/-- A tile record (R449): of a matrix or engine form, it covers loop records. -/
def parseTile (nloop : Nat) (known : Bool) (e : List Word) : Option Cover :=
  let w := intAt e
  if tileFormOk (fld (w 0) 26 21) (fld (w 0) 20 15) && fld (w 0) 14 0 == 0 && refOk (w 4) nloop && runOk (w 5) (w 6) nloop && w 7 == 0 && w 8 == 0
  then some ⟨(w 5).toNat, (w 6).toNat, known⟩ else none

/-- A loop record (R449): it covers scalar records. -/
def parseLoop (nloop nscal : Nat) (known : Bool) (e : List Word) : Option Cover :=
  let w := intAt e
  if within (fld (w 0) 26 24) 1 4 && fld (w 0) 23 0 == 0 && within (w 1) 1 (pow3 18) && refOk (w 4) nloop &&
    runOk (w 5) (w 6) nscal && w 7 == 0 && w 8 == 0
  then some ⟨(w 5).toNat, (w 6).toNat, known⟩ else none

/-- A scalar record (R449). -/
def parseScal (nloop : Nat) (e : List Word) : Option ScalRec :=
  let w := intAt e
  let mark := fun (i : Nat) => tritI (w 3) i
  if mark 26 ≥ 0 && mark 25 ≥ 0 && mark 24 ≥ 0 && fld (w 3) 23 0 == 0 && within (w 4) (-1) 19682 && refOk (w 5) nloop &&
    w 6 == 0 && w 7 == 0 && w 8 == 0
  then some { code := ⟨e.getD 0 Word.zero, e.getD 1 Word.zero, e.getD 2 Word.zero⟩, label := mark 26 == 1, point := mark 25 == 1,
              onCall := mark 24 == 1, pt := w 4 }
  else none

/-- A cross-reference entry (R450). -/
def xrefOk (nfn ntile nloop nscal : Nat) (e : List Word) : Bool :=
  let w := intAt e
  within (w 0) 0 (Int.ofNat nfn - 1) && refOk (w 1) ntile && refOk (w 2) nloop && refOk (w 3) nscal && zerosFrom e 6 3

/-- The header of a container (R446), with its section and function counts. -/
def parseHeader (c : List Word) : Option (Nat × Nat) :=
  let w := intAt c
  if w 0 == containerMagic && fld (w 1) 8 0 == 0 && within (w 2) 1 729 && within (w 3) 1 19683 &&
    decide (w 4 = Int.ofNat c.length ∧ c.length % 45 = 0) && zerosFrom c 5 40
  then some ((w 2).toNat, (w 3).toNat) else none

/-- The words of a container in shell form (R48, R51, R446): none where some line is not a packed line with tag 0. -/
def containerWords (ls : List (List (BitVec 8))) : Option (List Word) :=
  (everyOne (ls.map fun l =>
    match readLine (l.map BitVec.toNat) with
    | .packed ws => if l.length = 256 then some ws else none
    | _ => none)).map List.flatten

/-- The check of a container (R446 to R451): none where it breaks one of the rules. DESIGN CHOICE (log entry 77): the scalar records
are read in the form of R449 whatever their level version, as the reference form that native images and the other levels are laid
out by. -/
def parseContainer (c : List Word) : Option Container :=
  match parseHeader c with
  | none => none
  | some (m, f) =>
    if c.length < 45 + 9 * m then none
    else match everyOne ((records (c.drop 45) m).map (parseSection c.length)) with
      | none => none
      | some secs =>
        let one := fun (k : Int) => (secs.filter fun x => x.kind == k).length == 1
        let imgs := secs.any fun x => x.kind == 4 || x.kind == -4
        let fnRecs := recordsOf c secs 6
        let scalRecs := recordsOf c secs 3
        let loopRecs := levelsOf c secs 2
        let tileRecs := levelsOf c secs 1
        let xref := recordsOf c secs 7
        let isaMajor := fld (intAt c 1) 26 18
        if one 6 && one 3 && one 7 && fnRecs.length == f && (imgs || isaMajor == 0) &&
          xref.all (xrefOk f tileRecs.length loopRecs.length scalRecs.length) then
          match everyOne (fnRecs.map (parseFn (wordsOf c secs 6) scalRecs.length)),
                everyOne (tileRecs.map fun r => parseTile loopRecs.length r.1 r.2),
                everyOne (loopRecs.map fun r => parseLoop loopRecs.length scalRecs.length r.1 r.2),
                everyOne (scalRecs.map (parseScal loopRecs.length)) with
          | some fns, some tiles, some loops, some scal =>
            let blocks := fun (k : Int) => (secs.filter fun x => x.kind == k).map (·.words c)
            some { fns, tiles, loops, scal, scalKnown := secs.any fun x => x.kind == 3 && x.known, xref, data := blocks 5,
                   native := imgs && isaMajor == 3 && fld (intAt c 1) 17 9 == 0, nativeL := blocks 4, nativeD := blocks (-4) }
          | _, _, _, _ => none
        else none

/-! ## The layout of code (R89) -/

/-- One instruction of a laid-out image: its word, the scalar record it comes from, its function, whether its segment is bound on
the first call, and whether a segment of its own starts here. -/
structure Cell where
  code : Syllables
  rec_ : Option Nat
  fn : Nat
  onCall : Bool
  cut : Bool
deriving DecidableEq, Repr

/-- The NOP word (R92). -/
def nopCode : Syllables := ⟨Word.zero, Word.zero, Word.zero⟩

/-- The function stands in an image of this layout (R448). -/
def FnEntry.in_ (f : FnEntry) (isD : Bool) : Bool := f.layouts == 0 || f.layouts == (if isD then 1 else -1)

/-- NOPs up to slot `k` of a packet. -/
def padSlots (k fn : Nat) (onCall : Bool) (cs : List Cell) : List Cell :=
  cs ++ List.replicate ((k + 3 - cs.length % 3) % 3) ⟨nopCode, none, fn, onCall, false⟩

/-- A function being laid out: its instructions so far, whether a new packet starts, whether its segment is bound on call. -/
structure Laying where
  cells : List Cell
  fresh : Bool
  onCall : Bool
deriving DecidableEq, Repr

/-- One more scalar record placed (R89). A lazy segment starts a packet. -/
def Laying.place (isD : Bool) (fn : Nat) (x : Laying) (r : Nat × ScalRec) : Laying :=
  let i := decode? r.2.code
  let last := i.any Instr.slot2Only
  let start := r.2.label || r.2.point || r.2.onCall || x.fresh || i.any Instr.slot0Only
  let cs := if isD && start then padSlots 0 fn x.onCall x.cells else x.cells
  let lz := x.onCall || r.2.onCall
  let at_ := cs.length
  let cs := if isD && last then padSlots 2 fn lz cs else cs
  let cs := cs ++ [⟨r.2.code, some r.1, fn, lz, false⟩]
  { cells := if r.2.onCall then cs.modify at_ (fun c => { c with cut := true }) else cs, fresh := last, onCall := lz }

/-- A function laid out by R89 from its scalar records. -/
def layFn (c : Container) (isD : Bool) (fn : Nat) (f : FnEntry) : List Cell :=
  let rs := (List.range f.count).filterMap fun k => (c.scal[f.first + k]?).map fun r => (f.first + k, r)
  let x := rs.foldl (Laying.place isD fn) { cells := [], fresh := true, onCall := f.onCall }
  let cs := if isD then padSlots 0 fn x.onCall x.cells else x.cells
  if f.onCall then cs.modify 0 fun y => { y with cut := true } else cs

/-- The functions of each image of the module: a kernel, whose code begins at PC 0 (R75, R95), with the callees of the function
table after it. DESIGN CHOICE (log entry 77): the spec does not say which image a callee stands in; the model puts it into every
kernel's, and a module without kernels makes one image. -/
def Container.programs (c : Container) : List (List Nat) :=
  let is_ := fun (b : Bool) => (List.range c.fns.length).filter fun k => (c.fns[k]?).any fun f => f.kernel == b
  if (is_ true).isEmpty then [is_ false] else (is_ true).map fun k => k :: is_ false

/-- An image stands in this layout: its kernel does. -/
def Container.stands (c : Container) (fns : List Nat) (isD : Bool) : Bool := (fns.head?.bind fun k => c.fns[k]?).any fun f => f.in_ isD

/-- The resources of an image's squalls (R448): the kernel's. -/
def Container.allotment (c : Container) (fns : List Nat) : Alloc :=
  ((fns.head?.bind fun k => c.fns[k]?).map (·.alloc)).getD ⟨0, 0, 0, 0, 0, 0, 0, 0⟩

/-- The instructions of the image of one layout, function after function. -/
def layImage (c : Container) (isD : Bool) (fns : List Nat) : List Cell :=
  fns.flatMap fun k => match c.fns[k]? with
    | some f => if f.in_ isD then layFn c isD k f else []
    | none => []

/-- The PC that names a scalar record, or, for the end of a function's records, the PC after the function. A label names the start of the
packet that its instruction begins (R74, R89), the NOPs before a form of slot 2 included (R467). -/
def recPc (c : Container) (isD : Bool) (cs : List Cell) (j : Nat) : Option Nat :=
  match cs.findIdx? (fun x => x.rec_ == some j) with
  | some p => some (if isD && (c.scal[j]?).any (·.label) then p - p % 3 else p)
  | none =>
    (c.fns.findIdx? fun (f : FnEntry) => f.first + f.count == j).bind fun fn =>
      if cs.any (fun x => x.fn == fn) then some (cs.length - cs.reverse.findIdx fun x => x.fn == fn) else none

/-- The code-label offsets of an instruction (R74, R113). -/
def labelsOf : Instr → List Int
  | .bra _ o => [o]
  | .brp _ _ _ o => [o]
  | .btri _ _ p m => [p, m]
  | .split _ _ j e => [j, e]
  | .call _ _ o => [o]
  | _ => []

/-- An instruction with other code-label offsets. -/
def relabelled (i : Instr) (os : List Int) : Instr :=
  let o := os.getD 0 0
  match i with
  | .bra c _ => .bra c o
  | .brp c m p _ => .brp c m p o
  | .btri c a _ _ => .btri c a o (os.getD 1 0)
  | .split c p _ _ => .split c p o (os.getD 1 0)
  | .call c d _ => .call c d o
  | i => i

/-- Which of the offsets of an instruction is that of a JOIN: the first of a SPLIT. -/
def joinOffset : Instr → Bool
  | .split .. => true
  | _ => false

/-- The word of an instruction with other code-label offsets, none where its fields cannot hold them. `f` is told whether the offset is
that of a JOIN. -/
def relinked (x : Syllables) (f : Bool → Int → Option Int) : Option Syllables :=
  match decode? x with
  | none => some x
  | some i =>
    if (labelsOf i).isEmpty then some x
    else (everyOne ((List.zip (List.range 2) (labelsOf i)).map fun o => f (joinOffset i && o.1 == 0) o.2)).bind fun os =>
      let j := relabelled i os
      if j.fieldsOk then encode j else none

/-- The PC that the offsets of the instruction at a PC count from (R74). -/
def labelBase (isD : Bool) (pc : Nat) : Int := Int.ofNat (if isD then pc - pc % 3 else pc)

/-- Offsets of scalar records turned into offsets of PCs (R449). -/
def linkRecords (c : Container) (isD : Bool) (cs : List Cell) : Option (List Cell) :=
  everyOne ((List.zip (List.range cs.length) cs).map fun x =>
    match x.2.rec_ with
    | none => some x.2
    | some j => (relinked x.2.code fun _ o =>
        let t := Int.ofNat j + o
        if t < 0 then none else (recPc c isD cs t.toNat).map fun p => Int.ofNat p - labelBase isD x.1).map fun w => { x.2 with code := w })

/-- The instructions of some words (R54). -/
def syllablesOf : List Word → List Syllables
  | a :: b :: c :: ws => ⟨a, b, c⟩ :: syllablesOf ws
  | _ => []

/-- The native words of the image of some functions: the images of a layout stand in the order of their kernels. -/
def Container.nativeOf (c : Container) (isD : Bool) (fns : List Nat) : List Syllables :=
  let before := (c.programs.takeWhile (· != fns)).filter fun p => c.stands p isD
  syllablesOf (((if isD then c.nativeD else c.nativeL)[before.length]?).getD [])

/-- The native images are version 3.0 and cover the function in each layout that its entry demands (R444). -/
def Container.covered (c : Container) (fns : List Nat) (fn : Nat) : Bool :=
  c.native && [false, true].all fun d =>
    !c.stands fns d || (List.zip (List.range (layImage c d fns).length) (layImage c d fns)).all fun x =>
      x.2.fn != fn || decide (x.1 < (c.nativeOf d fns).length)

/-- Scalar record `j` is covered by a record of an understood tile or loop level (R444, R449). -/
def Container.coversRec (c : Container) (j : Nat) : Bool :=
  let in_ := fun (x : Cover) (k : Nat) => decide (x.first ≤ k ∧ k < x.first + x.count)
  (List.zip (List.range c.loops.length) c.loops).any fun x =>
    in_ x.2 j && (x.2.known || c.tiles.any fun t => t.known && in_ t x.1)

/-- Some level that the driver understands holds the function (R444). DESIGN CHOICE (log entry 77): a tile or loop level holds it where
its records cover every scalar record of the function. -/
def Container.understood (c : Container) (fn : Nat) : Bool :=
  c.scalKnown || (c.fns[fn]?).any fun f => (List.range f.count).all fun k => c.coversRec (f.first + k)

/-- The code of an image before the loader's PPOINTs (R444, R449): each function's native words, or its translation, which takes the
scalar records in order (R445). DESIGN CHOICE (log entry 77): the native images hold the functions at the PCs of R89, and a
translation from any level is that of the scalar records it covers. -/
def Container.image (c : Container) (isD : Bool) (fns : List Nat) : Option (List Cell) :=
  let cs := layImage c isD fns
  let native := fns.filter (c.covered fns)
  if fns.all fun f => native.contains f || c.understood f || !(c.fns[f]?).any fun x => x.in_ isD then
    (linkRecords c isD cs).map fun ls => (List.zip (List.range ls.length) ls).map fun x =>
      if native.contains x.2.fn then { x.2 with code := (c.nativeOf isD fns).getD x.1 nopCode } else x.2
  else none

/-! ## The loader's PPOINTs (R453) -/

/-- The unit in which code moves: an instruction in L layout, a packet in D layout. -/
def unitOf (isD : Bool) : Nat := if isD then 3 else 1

===

# The task:
All lines of the entries containing the string "their" must be shown in full.

# Response to the task:
are read in the form of R449 whatever their level version, as the reference form that native images and the other levels are laid
/-- The native words of the image of some functions: the images of a layout stand in the order of their kernels. -/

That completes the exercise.